SOUTHERN Manchester venue, And the Dish Ran Away With the Spoon, apparently one of the top 50 tea rooms in the UK, is to launch a 'pop-up' summer café in Didsbury Park in partnership with local charity, Didsbury Good Neighbours (DGN).

Cafes are humanising elements in parks and will boost the visitor numbers to these vital elements of city life.

This starts on Friday 26th July continuing until the end of September. It will open from Thursday to Sunday.

And the Dish Ran Away With the Spoon In The Park (probably the country’s longest title for any food and drink venue) will  focus on cakes and bakes, but also a wider menu of changing specials including salads, platters, savoury tarts and seasonal soup. There will also be healthy snacks for kids, baby change facilities, picnic blankets and a range of milkshakes, iced coffees and organic drinks.
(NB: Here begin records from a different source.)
/-! `setMac` -/

@[simp] theorem setMac_pending (p : Nat) (x : MacRt) : (s.setMac p x).pending = s.pending := rfl
@[simp] theorem setMac_hw (p : Nat) (x : MacRt) : (s.setMac p x).hw = s.hw := rfl
@[simp] theorem setMac_up (p : Nat) (x : MacRt) : (s.setMac p x).up = s.up := rfl
@[simp] theorem setMac_clk (p : Nat) (x : MacRt) : (s.setMac p x).clk = s.clk := rfl
@[simp] theorem setMac_regs (p : Nat) (x : MacRt) : (s.setMac p x).regs = s.regs := rfl
@[simp] theorem setMac_bank (p : Nat) (x : MacRt) : (s.setMac p x).bank = s.bank := rfl
@[simp] theorem setMac_tabs (p : Nat) (x : MacRt) : (s.setMac p x).tabs = s.tabs := rfl
@[simp] theorem setMac_ctl (p : Nat) (x : MacRt) : (s.setMac p x).ctl = s.ctl := rfl
@[simp] theorem setMac_arb (p : Nat) (x : MacRt) : (s.setMac p x).arb = s.arb := rfl
@[simp] theorem setMac_isl (p : Nat) (x : MacRt) : (s.setMac p x).isl = s.isl := rfl
@[simp] theorem setMac_evt (p : Nat) (x : MacRt) : (s.setMac p x).evt = s.evt := rfl
@[simp] theorem setMac_htk (p : Nat) (x : MacRt) : (s.setMac p x).htk = s.htk := rfl
@[simp] theorem setMac_lin (p : Nat) (x : MacRt) : (s.setMac p x).lin = s.lin := rfl
@[simp] theorem setMac_pres (p : Nat) (x : MacRt) : (s.setMac p x).pres = s.pres := rfl
@[simp] theorem setMac_ing (p : Nat) (x : MacRt) : (s.setMac p x).ing = s.ing := rfl
@[simp] theorem setMac_ren (p : Nat) (x : MacRt) : (s.setMac p x).ren = s.ren := rfl
@[simp] theorem setMac_layMem (p : Nat) (x : MacRt) : (s.setMac p x).layMem = s.layMem := rfl
@[simp] theorem setMac_egrMem (p : Nat) (x : MacRt) : (s.setMac p x).egrMem = s.egrMem := rfl
@[simp] theorem setMac_ports (p : Nat) (x : MacRt) : (s.setMac p x).ports = s.ports := rfl
@[simp] theorem setMac_pair (p : Nat) (x : MacRt) : (s.setMac p x).pair = s.pair := rfl
@[simp] theorem setMac_clkr (p : Nat) (x : MacRt) : (s.setMac p x).clkr = s.clkr := rfl
@[simp] theorem setMac_ptp (p : Nat) (x : MacRt) : (s.setMac p x).ptp = s.ptp := rfl
@[simp] theorem setMac_tio (p : Nat) (x : MacRt) : (s.setMac p x).tio = s.tio := rfl
@[simp] theorem setMac_drv (p : Nat) (x : MacRt) : (s.setMac p x).drv = s.drv := rfl
@[simp] theorem setMac_mtr (p : Nat) (x : MacRt) : (s.setMac p x).mtr = s.mtr := rfl
@[simp] theorem setMac_hb (p : Nat) (x : MacRt) : (s.setMac p x).hb = s.hb := rfl
@[simp] theorem setMac_gnt (p : Nat) (x : MacRt) : (s.setMac p x).gnt = s.gnt := rfl
@[simp] theorem setMac_upd (p : Nat) (x : MacRt) : (s.setMac p x).upd = s.upd := rfl
@[simp] theorem setMac_slf (p : Nat) (x : MacRt) : (s.setMac p x).slf = s.slf := rfl
@[simp] theorem setMac_pwr (p : Nat) (x : MacRt) : (s.setMac p x).pwr = s.pwr := rfl
@[simp] theorem setMac_freeCtr (p : Nat) (x : MacRt) : (s.setMac p x).freeCtr = s.freeCtr := rfl

/-! `setNode` -/

@[simp] theorem setNode_pending (p n : Nat) (x : NodeRt) : (s.setNode p n x).pending = s.pending := rfl
@[simp] theorem setNode_hw (p n : Nat) (x : NodeRt) : (s.setNode p n x).hw = s.hw := rfl
@[simp] theorem setNode_up (p n : Nat) (x : NodeRt) : (s.setNode p n x).up = s.up := rfl
@[simp] theorem setNode_clk (p n : Nat) (x : NodeRt) : (s.setNode p n x).clk = s.clk := rfl
@[simp] theorem setNode_regs (p n : Nat) (x : NodeRt) : (s.setNode p n x).regs = s.regs := rfl
@[simp] theorem setNode_bank (p n : Nat) (x : NodeRt) : (s.setNode p n x).bank = s.bank := rfl
@[simp] theorem setNode_tabs (p n : Nat) (x : NodeRt) : (s.setNode p n x).tabs = s.tabs := rfl
@[simp] theorem setNode_ctl (p n : Nat) (x : NodeRt) : (s.setNode p n x).ctl = s.ctl := rfl
@[simp] theorem setNode_arb (p n : Nat) (x : NodeRt) : (s.setNode p n x).arb = s.arb := rfl
@[simp] theorem setNode_isl (p n : Nat) (x : NodeRt) : (s.setNode p n x).isl = s.isl := rfl
@[simp] theorem setNode_evt (p n : Nat) (x : NodeRt) : (s.setNode p n x).evt = s.evt := rfl
@[simp] theorem setNode_htk (p n : Nat) (x : NodeRt) : (s.setNode p n x).htk = s.htk := rfl
@[simp] theorem setNode_lin (p n : Nat) (x : NodeRt) : (s.setNode p n x).lin = s.lin := rfl
@[simp] theorem setNode_pres (p n : Nat) (x : NodeRt) : (s.setNode p n x).pres = s.pres := rfl
@[simp] theorem setNode_ing (p n : Nat) (x : NodeRt) : (s.setNode p n x).ing = s.ing := rfl
@[simp] theorem setNode_ren (p n : Nat) (x : NodeRt) : (s.setNode p n x).ren = s.ren := rfl
@[simp] theorem setNode_layMem (p n : Nat) (x : NodeRt) : (s.setNode p n x).layMem = s.layMem := rfl
@[simp] theorem setNode_egrMem (p n : Nat) (x : NodeRt) : (s.setNode p n x).egrMem = s.egrMem := rfl
@[simp] theorem setNode_macs (p n : Nat) (x : NodeRt) : (s.setNode p n x).macs = s.macs := rfl
@[simp] theorem setNode_pair (p n : Nat) (x : NodeRt) : (s.setNode p n x).pair = s.pair := rfl
@[simp] theorem setNode_clkr (p n : Nat) (x : NodeRt) : (s.setNode p n x).clkr = s.clkr := rfl
@[simp] theorem setNode_ptp (p n : Nat) (x : NodeRt) : (s.setNode p n x).ptp = s.ptp := rfl
@[simp] theorem setNode_tio (p n : Nat) (x : NodeRt) : (s.setNode p n x).tio = s.tio := rfl
@[simp] theorem setNode_drv (p n : Nat) (x : NodeRt) : (s.setNode p n x).drv = s.drv := rfl
@[simp] theorem setNode_mtr (p n : Nat) (x : NodeRt) : (s.setNode p n x).mtr = s.mtr := rfl
@[simp] theorem setNode_hb (p n : Nat) (x : NodeRt) : (s.setNode p n x).hb = s.hb := rfl
@[simp] theorem setNode_gnt (p n : Nat) (x : NodeRt) : (s.setNode p n x).gnt = s.gnt := rfl
@[simp] theorem setNode_upd (p n : Nat) (x : NodeRt) : (s.setNode p n x).upd = s.upd := rfl
@[simp] theorem setNode_slf (p n : Nat) (x : NodeRt) : (s.setNode p n x).slf = s.slf := rfl
@[simp] theorem setNode_pwr (p n : Nat) (x : NodeRt) : (s.setNode p n x).pwr = s.pwr := rfl
@[simp] theorem setNode_freeCtr (p n : Nat) (x : NodeRt) : (s.setNode p n x).freeCtr = s.freeCtr := rfl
A share of all profits will return to the community to help its most vulnerable residents.

The pop-up will be located inside the park's pavilion and will host fun and creative community events for both the younger and older person.

The 'pop-up' café will promote the work of DGN who provide invaluable services to older people in the community. Indeed after a year of fundraising and renovation work DGN's elderly members have made the refurbished Didsbury Park Pavilion their new home. 

The partnership with And The Dish Ran Away with the Spoon also gives DGN the opportunity to try out new activities, raise funds and encourage new volunteers to join us in our work with the elderly

The original And The Dish Ran Away With The Spoon tea-room is based at 230 Burton Road, West Didsbury, M20 2LW. It’s summer sibling will be in the Holt Pavilion, Didsbury Park (off Gillbrook Road), Didsbury, M20 5LS.

Confidential thinks this is a welcome move and echoes the opening of a Caffeine & Co’s operation in Longford Park, Stretford.

Cafes are humanising elements in parks and will boost the visitor numbers to these vital elements of city life.

A happy result would be more and more of these places in Manchester parks, adding to their amenity and their safety through frequent use and delivering a place for kids to buy drinks after shinning up trees, or playing tennis.